● Saved data entries:
= = = = =

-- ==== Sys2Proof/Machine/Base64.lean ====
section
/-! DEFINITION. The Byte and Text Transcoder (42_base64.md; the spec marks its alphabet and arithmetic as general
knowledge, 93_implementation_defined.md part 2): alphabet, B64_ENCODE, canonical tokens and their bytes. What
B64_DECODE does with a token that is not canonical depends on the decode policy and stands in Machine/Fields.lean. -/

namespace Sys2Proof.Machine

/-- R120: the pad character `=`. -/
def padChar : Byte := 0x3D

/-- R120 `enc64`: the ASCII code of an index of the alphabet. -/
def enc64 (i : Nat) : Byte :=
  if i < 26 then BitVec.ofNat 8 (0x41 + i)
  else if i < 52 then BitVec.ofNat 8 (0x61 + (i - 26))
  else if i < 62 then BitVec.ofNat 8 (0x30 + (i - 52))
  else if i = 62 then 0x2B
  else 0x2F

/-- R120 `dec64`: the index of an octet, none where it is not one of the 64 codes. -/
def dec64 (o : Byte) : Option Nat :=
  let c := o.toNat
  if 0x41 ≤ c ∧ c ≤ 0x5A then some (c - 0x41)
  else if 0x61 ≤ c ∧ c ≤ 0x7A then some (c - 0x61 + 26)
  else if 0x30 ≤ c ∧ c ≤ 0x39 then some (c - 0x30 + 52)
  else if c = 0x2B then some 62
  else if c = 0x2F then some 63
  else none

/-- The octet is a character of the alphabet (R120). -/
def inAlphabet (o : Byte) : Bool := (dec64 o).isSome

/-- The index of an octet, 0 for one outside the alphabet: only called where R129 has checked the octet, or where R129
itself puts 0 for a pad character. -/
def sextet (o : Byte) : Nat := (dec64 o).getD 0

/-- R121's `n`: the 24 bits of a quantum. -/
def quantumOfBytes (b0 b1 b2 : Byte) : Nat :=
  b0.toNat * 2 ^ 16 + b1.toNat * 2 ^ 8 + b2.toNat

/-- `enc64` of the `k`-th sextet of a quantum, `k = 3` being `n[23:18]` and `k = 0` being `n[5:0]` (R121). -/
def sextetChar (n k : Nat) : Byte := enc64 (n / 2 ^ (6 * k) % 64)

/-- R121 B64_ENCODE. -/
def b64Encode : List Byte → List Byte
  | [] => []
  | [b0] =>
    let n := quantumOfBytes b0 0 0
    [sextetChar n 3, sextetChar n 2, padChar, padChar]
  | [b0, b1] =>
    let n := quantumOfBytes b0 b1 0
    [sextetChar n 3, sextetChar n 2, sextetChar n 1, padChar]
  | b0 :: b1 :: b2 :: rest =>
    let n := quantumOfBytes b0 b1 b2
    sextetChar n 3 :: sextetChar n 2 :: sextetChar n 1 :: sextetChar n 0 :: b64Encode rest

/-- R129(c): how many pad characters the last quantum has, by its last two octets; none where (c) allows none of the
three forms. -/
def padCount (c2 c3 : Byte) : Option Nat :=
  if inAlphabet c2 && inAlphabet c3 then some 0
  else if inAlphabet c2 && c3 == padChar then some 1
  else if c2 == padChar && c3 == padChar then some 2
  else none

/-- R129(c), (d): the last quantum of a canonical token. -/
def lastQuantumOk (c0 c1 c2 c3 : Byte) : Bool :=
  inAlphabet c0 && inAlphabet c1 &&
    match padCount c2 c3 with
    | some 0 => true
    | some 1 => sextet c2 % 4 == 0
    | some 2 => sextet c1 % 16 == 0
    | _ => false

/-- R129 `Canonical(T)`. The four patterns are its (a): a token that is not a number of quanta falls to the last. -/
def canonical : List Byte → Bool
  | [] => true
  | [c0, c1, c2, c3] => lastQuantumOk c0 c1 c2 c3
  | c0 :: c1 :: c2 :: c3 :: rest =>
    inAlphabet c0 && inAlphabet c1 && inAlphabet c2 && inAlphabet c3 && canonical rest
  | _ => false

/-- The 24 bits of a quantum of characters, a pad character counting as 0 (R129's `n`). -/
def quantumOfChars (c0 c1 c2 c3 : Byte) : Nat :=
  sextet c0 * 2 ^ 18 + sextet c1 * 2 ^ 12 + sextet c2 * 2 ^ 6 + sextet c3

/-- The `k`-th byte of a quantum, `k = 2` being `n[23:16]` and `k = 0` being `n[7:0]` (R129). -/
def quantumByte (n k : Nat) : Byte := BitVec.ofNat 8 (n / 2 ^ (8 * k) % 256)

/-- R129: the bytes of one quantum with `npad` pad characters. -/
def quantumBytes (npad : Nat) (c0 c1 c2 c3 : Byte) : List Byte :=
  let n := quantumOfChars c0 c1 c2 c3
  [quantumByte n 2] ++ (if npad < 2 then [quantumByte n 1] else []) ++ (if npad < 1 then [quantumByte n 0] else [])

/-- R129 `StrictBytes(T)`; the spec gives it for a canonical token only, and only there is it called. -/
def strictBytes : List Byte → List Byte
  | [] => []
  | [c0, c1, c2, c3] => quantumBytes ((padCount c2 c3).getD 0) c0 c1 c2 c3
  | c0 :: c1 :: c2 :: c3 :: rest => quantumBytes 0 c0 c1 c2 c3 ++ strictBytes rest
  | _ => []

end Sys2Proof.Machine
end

= = = = =

● Task to carry out:
Every line above from the line with "arithmetic as general" to the line with "if 0x41 ≤ c ∧ c ≤ 0x5A then some (c - 0x41)", both included, must be reproduced exactly, and no other line may appear.

● Your response:
/-! DEFINITION. The Byte and Text Transcoder (42_base64.md; the spec marks its alphabet and arithmetic as general
knowledge, 93_implementation_defined.md part 2): alphabet, B64_ENCODE, canonical tokens and their bytes. What
B64_DECODE does with a token that is not canonical depends on the decode policy and stands in Machine/Fields.lean. -/

namespace Sys2Proof.Machine

/-- R120: the pad character `=`. -/
def padChar : Byte := 0x3D

/-- R120 `enc64`: the ASCII code of an index of the alphabet. -/
def enc64 (i : Nat) : Byte :=
  if i < 26 then BitVec.ofNat 8 (0x41 + i)
  else if i < 52 then BitVec.ofNat 8 (0x61 + (i - 26))
  else if i < 62 then BitVec.ofNat 8 (0x30 + (i - 52))
  else if i = 62 then 0x2B
  else 0x2F

/-- R120 `dec64`: the index of an octet, none where it is not one of the 64 codes. -/
def dec64 (o : Byte) : Option Nat :=
  let c := o.toNat
  if 0x41 ≤ c ∧ c ≤ 0x5A then some (c - 0x41)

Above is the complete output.